Start of Material for this task
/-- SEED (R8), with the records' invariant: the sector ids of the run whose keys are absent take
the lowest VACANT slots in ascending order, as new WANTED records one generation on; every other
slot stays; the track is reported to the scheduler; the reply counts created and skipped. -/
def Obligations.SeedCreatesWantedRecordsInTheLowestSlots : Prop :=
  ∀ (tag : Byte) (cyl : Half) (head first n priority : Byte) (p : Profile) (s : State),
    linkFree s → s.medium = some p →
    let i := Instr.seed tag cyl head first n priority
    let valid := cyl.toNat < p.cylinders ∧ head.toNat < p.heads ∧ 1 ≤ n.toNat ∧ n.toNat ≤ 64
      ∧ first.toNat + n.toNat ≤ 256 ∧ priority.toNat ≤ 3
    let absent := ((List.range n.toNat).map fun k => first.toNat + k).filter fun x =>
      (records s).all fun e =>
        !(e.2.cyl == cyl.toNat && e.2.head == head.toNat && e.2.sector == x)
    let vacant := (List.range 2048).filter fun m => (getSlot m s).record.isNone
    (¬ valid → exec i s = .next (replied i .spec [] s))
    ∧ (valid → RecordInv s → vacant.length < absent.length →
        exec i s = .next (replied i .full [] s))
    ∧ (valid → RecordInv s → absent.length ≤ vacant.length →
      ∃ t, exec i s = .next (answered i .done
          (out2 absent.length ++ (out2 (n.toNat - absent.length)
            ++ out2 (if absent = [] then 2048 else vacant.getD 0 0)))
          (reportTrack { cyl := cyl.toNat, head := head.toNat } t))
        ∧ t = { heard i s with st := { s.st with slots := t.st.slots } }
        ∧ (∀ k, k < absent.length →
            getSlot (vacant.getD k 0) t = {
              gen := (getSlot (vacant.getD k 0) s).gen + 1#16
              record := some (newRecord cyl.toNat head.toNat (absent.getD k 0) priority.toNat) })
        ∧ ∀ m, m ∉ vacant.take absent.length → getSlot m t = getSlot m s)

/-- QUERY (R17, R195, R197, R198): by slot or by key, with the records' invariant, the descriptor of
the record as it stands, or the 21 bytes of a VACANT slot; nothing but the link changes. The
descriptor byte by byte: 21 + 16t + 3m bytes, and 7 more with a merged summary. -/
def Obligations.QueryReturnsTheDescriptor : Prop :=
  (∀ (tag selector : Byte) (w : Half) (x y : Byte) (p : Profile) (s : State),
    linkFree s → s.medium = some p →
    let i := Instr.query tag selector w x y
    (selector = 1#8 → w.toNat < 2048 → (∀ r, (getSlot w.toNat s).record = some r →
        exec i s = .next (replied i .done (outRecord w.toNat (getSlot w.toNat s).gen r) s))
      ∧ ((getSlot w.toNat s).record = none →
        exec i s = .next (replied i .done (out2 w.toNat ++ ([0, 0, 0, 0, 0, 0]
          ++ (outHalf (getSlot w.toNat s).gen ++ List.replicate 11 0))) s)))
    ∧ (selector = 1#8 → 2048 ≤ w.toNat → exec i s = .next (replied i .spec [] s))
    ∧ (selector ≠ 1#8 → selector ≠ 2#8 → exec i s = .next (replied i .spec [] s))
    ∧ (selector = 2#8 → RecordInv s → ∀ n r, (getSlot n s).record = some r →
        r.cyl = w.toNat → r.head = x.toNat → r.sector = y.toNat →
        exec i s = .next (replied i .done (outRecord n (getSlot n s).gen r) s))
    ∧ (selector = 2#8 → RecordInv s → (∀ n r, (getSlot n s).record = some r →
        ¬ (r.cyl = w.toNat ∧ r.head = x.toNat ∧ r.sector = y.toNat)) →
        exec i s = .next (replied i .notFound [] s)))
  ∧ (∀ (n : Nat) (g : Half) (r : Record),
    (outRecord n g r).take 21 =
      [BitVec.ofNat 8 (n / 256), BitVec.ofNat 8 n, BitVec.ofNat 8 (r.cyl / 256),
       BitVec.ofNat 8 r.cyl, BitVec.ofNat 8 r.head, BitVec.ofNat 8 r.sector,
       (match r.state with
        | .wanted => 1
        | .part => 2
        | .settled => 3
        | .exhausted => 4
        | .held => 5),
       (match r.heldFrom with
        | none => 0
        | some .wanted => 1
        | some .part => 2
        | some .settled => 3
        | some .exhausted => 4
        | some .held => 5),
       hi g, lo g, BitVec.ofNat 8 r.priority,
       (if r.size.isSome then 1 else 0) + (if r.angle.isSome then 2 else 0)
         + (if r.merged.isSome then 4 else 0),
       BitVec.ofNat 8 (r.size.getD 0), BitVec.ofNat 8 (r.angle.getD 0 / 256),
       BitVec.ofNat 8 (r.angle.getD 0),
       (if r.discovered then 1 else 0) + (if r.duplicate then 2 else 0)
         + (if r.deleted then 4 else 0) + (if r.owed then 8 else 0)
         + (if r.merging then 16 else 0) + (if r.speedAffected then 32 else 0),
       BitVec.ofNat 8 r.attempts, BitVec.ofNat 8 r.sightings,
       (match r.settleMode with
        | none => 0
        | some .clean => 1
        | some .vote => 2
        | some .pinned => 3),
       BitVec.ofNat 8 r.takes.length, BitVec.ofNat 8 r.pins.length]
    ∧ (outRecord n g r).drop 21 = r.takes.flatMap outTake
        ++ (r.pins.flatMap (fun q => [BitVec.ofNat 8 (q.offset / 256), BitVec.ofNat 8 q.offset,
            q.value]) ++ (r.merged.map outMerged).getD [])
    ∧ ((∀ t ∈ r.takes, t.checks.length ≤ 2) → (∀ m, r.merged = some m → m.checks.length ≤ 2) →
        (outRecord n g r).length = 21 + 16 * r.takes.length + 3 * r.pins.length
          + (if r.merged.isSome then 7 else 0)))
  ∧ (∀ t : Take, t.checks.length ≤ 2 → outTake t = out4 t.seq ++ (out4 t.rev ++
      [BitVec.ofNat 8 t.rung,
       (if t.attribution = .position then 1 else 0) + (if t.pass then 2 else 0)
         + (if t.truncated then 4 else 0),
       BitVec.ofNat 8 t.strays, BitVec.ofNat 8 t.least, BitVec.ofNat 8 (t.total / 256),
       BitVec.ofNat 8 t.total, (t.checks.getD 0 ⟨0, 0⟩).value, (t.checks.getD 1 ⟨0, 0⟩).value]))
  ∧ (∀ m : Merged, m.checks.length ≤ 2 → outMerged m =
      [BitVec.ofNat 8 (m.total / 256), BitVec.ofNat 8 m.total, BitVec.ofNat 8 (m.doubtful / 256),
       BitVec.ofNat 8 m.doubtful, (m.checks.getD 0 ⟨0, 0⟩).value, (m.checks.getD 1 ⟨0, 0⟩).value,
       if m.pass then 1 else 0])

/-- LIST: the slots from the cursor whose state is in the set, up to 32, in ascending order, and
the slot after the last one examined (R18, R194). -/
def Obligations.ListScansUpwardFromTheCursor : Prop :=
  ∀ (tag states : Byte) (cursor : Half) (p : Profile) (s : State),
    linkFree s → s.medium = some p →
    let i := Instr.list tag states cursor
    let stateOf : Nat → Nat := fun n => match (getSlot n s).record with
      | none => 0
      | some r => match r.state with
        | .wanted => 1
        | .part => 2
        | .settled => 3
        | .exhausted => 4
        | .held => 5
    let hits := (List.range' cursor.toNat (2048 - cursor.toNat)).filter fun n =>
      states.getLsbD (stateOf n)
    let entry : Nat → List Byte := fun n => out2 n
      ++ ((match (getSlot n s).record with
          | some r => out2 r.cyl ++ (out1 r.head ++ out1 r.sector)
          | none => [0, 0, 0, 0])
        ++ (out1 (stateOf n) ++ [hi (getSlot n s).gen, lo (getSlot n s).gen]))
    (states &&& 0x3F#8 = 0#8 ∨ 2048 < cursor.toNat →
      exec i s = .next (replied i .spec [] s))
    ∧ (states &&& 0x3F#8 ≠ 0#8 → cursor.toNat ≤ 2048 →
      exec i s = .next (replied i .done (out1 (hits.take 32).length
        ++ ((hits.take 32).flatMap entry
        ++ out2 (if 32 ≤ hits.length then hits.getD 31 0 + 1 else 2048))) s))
End of Material for this task
Start of Material for this task
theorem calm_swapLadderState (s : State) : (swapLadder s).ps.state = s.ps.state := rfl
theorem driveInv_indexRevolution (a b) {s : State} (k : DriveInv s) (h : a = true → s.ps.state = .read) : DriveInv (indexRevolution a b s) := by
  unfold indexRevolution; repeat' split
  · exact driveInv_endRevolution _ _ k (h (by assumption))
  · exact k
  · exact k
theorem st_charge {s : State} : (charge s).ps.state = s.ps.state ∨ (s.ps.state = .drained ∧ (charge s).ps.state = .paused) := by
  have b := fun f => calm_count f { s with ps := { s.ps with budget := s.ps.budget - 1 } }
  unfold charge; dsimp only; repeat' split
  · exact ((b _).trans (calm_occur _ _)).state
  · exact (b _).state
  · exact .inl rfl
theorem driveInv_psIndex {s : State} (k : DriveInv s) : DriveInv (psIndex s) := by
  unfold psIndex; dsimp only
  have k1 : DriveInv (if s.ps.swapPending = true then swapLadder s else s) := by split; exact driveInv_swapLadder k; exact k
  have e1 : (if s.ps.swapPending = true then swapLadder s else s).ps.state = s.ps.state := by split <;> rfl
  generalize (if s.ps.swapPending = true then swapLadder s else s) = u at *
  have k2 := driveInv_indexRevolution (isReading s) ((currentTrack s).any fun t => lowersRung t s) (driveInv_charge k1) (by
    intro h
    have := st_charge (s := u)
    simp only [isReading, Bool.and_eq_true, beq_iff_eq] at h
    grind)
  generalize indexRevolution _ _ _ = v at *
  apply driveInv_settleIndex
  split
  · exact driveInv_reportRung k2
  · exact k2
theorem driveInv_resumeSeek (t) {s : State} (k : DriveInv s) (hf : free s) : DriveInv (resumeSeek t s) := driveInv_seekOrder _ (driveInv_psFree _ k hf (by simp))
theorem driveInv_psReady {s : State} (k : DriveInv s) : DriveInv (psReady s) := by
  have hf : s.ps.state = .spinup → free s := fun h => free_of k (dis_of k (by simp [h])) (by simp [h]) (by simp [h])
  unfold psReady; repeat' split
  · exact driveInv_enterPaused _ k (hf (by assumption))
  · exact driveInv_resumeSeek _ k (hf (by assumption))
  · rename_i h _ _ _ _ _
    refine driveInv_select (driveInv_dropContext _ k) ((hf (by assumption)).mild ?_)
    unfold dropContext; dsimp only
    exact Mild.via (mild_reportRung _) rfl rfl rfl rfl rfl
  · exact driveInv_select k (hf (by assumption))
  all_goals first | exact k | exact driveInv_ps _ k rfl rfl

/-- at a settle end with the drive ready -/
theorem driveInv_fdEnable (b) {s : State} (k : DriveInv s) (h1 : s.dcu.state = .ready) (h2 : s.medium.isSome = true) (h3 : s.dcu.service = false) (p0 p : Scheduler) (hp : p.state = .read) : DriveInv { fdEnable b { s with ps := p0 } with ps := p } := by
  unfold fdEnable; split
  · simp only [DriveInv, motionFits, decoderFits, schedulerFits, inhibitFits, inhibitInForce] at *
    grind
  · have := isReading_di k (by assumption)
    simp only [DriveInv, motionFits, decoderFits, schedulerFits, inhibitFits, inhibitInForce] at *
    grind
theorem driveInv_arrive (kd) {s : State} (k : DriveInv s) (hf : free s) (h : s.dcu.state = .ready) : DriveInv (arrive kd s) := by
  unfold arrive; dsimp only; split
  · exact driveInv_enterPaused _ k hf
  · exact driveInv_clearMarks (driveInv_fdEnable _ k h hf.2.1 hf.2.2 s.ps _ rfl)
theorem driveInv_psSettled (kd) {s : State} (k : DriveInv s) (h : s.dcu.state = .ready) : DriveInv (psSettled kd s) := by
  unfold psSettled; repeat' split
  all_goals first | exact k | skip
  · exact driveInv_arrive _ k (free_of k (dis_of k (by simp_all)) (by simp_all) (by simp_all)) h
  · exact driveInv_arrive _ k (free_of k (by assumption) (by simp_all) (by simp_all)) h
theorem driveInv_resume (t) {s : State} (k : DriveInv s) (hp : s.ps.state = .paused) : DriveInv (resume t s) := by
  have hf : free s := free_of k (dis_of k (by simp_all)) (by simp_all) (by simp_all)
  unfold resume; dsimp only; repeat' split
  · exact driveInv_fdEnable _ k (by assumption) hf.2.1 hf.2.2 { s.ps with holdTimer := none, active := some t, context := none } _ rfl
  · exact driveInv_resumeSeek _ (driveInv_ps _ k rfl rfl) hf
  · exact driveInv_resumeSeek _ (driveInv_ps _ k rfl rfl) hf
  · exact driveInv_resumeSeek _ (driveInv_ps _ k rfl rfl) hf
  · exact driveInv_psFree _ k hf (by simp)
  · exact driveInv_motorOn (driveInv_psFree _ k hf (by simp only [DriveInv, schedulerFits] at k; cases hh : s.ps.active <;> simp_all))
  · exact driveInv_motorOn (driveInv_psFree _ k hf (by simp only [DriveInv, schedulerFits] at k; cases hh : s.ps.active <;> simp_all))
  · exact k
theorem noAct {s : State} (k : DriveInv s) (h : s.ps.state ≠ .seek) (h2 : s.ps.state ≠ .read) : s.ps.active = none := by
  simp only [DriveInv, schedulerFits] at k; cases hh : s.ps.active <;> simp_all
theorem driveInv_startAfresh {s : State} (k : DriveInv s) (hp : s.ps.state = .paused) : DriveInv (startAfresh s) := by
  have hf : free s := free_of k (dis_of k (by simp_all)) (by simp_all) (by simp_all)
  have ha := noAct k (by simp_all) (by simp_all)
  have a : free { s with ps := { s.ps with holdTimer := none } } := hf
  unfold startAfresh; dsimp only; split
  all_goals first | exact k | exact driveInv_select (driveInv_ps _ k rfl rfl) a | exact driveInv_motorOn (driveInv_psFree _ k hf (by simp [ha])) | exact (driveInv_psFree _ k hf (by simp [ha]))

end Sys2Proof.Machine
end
End of Material for this task
Exercise description: Would you please copy every line in the data that contains the word "takes"?

Answer to this exercise:
       BitVec.ofNat 8 r.takes.length, BitVec.ofNat 8 r.pins.length]
    ∧ (outRecord n g r).drop 21 = r.takes.flatMap outTake
    ∧ ((∀ t ∈ r.takes, t.checks.length ≤ 2) → (∀ m, r.merged = some m → m.checks.length ≤ 2) →
        (outRecord n g r).length = 21 + 16 * r.takes.length + 3 * r.pins.length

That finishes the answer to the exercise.